Queued post-iter-227 baseline. Single-pipeline HefEmbedder caps
cluster throughput at ~70 RPS because every gRPC request serializes
on a single Mutex<Inner>. Hailo-8 + PCIe DMA can overlap — ~14ms per
inference is mostly PCIe transfer (~12ms), only ~2ms NPU compute. A
multi-pipeline pool should unlock 2-4× throughput.

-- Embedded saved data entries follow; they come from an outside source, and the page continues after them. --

/-- What an access of a Booth command returned, for the command to take (R261): EFFECT is set by any access performed, the fetch of
the entry apart; a read that asks for it fills the Booth's buffer; the end of a completion write is kept for its queue pair. -/
def boothAnswer (q n id : Nat) (a : Answer) (s : State) : State :=
  if n = cqWriter then modQp q (fun x => { x with cqEnd := some a.status }) s else
  let s := match findCmd s q n with
    | some c =>
      match c.access.find? fun x => x.id = id with
      | some x =>
        let s := whenS (x.fill && statusGood a.status) (fillBoothBuf c.booth x.addr (a.data.headD 0)) s
        match x.share with
        | some l => whenS (statusGood a.status) (shareLine c l x.va (a.data.headD 0)) s
        | none => s
      | none => s
    | none => s
  countRows q n <| modCmd q n (fun c =>
    { c with
      access := c.access.filter fun x => x.id ≠ id
      effect := c.effect || (statusGood a.status && id ≠ 0)
      retried := c.retried || a.status = .okRetried && id ≠ 0
      owes := if a.status = .targetDead && !c.aborted then c.owes ++ (c.access.filter fun x => x.id = id).filterMap Access.dst else c.owes
      fetched := c.fetched ++ (if a.data.isEmpty then [{ id := id, data := a.old.setWidth 512, status := a.status }]
                   else a.data.map fun d => { id := id, data := d, status := a.status }) }) s

/-- The result and status of a recorded far atomic, from t0 on, and the answers of the resends that waited for them
(R229, R231). Constituent i of a combined atomic takes its own result (R236). -/
def recordReplay (r : Req) (results : List (BitVec 128)) (a : Answer) (s : State) : State :=
  let keys := constituents r.pkt
  let val (e : Replay) : BitVec 128 := results.getD (keys.findIdx (· = (e.node, e.tag))) a.old
  let mine (e : Replay) : Bool := e.t0.isNone && keys.contains (e.node, e.tag)
  let old := s.order.replay.filter mine
  let settle (now : Nat) (e : Replay) : Replay :=
    if mine e then { e with result := val e, status := a.status, t0 := some now, waiting := [] } else e
  let s := modOrder (fun x => { x with replay := x.replay.map (settle s.now) }) s
  eachS old (fun e s => eachS e.waiting (fun w s =>
    match w.origin with
    | .link l => sendAnswer l w (linkAnswer s w false false { status := a.status, old := val e }) s
    | _ => s) s) s

/-- Bits of an atomic's size. -/
def atomicBits (p : Packet) : Nat := 8 * pktBytes p

/-- A value as a signed integer of `w` bits. -/
def signedOf (w v : Nat) : Int := if v < 2 ^ (w - 1) then v else (v : Int) - 2 ^ w

/-- The new value of a far atomic (Table 7.3). -/
def atomicNew (op w old a b : Nat) : Nat :=
  match op with
  | 0 => (old + a) % 2 ^ w
  | 1 => old &&& a
  | 2 => old ||| a
  | 3 => old ^^^ a
  | 4 => if signedOf w old ≤ signedOf w a then old else a
  | 5 => if signedOf w a ≤ signedOf w old then old else a
  | 6 => min old a
  | 7 => max old a
  | 8 => a
  | _ => if old = a then b else old

/-- Whether an atomic writes: every one but a CSWAP whose comparison fails (R226). -/
def atomicWrites (op old a : Nat) : Bool := op ≠ 9 || old = a

/-- The value a combined atomic of n constituents leaves (R236). -/
def combinedNew (op w old a b n : Nat) : Nat :=
  if op = 0 then (old + n * a) % 2 ^ w else atomicNew op w old a b

/-- Constituent i's result (R236). -/
def combinedResult (op w old a i : Nat) : Nat :=
  if op = 0 then (old + i * a) % 2 ^ w else if i = 0 then old else atomicNew op w old a 0

/-- The results of an atomic's constituents from the old value. -/
def atomicResults (p : Packet) (old : Nat) : List (BitVec 128) :=
  (List.range (constituents p).length).map fun i =>
    BitVec.ofNat 128 (combinedResult (bits p.code.toNat 0 4) (atomicBits p) old p.opA.toNat i)

/-- A request ends: its origin receives its answer. -/
def finish (r : Req) (a : Answer) (s : State) : State :=
  let t := r.pkt.ptype.toNat
  let s := whenS (isReadType t && statusGood a.status) (fun s =>
    let s := chargeReq r 0 (64 * pktLines r.pkt) s
    whenS ((attrOf s (lineNo (offOf r.pkt.addr.toNat))).tier = 5) (chargeReq r 4 (64 * pktLines r.pkt)) s) s
  match r.origin with
  | .site k =>
    let nb := publishable s r.pkt.addr
    let s := whenS (t = 0x14 && statusGood a.status && !nb && r.life = (getSite s k).life) (fillSiteBuf k r.pkt.addr a.data) s
    toAsker r k (siteAnswer s k r nb a) s
  | .link l =>
    let s := whenS (t = 0x08) (recordReplay r (atomicResults r.pkt a.old.toNat) a) s
    sendAnswer l r (linkAnswer s r (publishable s r.pkt.addr) false a) s
  | .booth q n id => boothAnswer q n id a s
  | .roustabout => s
  | .barker p => let s := ringDone p (a.status = .ok) s; pumpRing (getPart s p).evQueue.length p s

/-- The answer to a request that a check refused (R86, R88): the status alone, and all-ones data for a site load. -/
def refuse (r : Req) (c : Status) (s : State) : State :=
  match r.origin with
  | .link l => sendAnswer l r (linkAnswer s r false true { status := c }) s
  | .site k => toAsker r k (siteAnswer s k r false { status := c }) s
  | .booth q n id => boothAnswer q n id { status := c } s
  | _ => s

/-- The bytes a write adds to its counter (R215). -/
def writeBytes (p : Packet) : Nat := if p.ptype = 0x05 then popCount p.mask.toNat 64 else 64 * pktLines p

/-- A write or atomic has become complete, or has ended: its counter, its charges, its answer (R215, R28, R157). -/
def writeDone (r : Req) (c : Status) (s : State) : State :=
  let isAtomic : Bool := decide (r.pkt.ptype = 0x08)
  let n := if isAtomic then pktBytes r.pkt else writeBytes r.pkt
  let s := whenS (statusGood c) (fun s =>
    let s := chargeReq r 1 n s
    let s := whenS ((attrOf s (lineNo (offOf r.pkt.addr.toNat))).tier = 5) (chargeReq r 4 n) s
    let s := whenS isAtomic (chargeReq r 8 1) s
    whenS (pktCountEn r.pkt && !isAtomic) (arrive (bits r.pkt.counter.toNat 0 11) n) s) s
  finish r { status := c, old := r.old } s

/-! ### Reads of the store -/

/-- The data of a line as reads see it: the entry of a hot line over the stored line (R202). -/
def hotView (s : State) (l : Nat) (d : LineData) : LineData :=
  match s.home.hot.find? fun h => h.line = l with
  | some h => mergeLine d h.data h.mask
  | none => d

/-- Whether a fault strikes the next read of a line from the stack, or of another line of its compressed block (R150). -/
def strikesRead (s : State) (l : Nat) : Upset → Bool
  | .read n _ => n = l || (blockCompressed s l && blockOfLine n = blockOfLine l)
  | _ => false

/-- The whole line of a hot-line entry that holds every byte of it (R202). -/
def wholeHot (s : State) (l : Nat) : Option LineData :=
  match s.home.hot.find? fun h => h.line = l with
  | some h => if h.mask = BitVec.allOnes 64 then some h.data else none
  | none => none

/-- A read of one line for a request (R105, R115, R147, R154). -/
def readOne (s : State) (r : Req) (l : Nat) : ReadOne :=
  match r.got.find? fun g => g.1 = l with
  | some (_, c, d) => .done c d
  | none =>
    let v := getLine s l
    let inStep := (attrOf s l).mirror && !(getMirror s (groupOfLine l)).partner &&
      (getMirror s (groupOfLine l)).state = .inStep
    if !channelUp s l then (if inStep then .partner else .done .poisoned allOnes)
    else if keyMissing s l then .done .protection allOnes
    else match wholeHot s l with
    | some d => .done (if r.retried then .okRetried else .ok) d
    | none =>
      if v.poison then .done .poisoned allOnes
      else if checkOk s l v && !s.upsets.any (strikesRead s l) then .done (if r.retried then .okRetried else .ok) (hotView s l (viewData s l v))
      else .repair

/-- A read of the partner copy leaves (R147, R105, R163). -/
def askPartner (l : Nat) (kind : MirrorKind) (reqs : List Req) (cmd : Option (Nat × Nat × Nat)) (s : State) : State :=
  let g := groupOfLine l
  let p : Packet := { ptype := 0x32, srcNode := BitVec.ofNat 16 (thisNode s), dstNode := BitVec.ofNat 16 (getMirror s g).node,
                      addr := BitVec.ofNat 64 (partnerAddr s l), aux := BitVec.ofNat 8 (pairCode (getMirror s g).state) }
  sendMirror g kind [l] p reqs .ok cmd s

/-- A lasting line without a good copy: poisoned with reason LASTING, counted, logged and posted (R147, R151). -/
def settlePoisoned (l : Nat) (found : BitVec 32) (s : State) : State :=
  let e := lineLog s l 3 found
  let s := modInteg (fun x => { x with poisoned := satInc 32 x.poisoned }) s
  postLine l 3 .poisoned (logEntry e (poisonLine l 0 s))

/-- The check found first of a line under repair is kept with the packet that asks for its partner copy (R152). -/
def noteFound (l : Nat) (found : BitVec 32) (s : State) : State :=
  modInteg (fun x => { x with ops := x.ops.map fun o => if o.kind = .repair && o.lines = [l] && o.reqs.isEmpty then { o with found := found } else o }) s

# Baseline (iter 227, single pipeline, cognitum-v0)
| concurrency | throughput | p50    | p99    |
|-------------|------------|--------|--------|
| 1           | 70.6 RPS   | 14.1ms | 15.8ms |
| 4           | 70.7 RPS   | 56.7ms | 74.7ms |
| 8           | 70.7 RPS   | 112.7ms| 170.7ms|

Throughput plateaus regardless of concurrency; p50 scales linearly
confirming the lock is the choke point.

# Skeleton (this commit)
- `HefEmbedderPool` mirroring CpuEmbedder's Vec<Mutex<Slot>> pattern.
- N independent HefPipeline instances on the shared vdevice;
  HailoRT's network-group scheduler arbitrates NPU access.
- `embed()`: try_lock each slot in turn; first free wins; fall back
  to blocking on slot 0 if all busy (matches cpu_embedder.rs).
- DEFAULT_POOL_SIZE = 4 (overlap PCIe write / NPU / PCIe read /
  host pre-post-processing without scheduler exhaustion).
- Compile-only test asserts Send + Sync so worker can hand out
  Arc<HefEmbedderPool> across tokio tasks.

# Iter 235 plan (next)
- Wire HefEmbedderPool into ruvector-hailo-worker as a feature-flag.
- Deploy to cognitum-v0; rerun cluster-bench at concurrency 1/4/8.
- Sweep pool_size ∈ {2,4,8} to find the throughput knee.
- Document delta vs iter-227 baseline.

# Why a separate type, not a HefEmbedder field
Single-pipeline path stays cheaper for low-load deploys (init time,
RAM, no scheduler overhead). Solo Pi running mmwave-bridge keeps
HefEmbedder; cluster workers handling many concurrent gRPC streams
switch to HefEmbedderPool.

Co-Authored-By: claude-flow <ruv@ruv.net>

* feat(hailo): wire HefEmbedderPool behind RUVECTOR_NPU_POOL_SIZE (iter 235)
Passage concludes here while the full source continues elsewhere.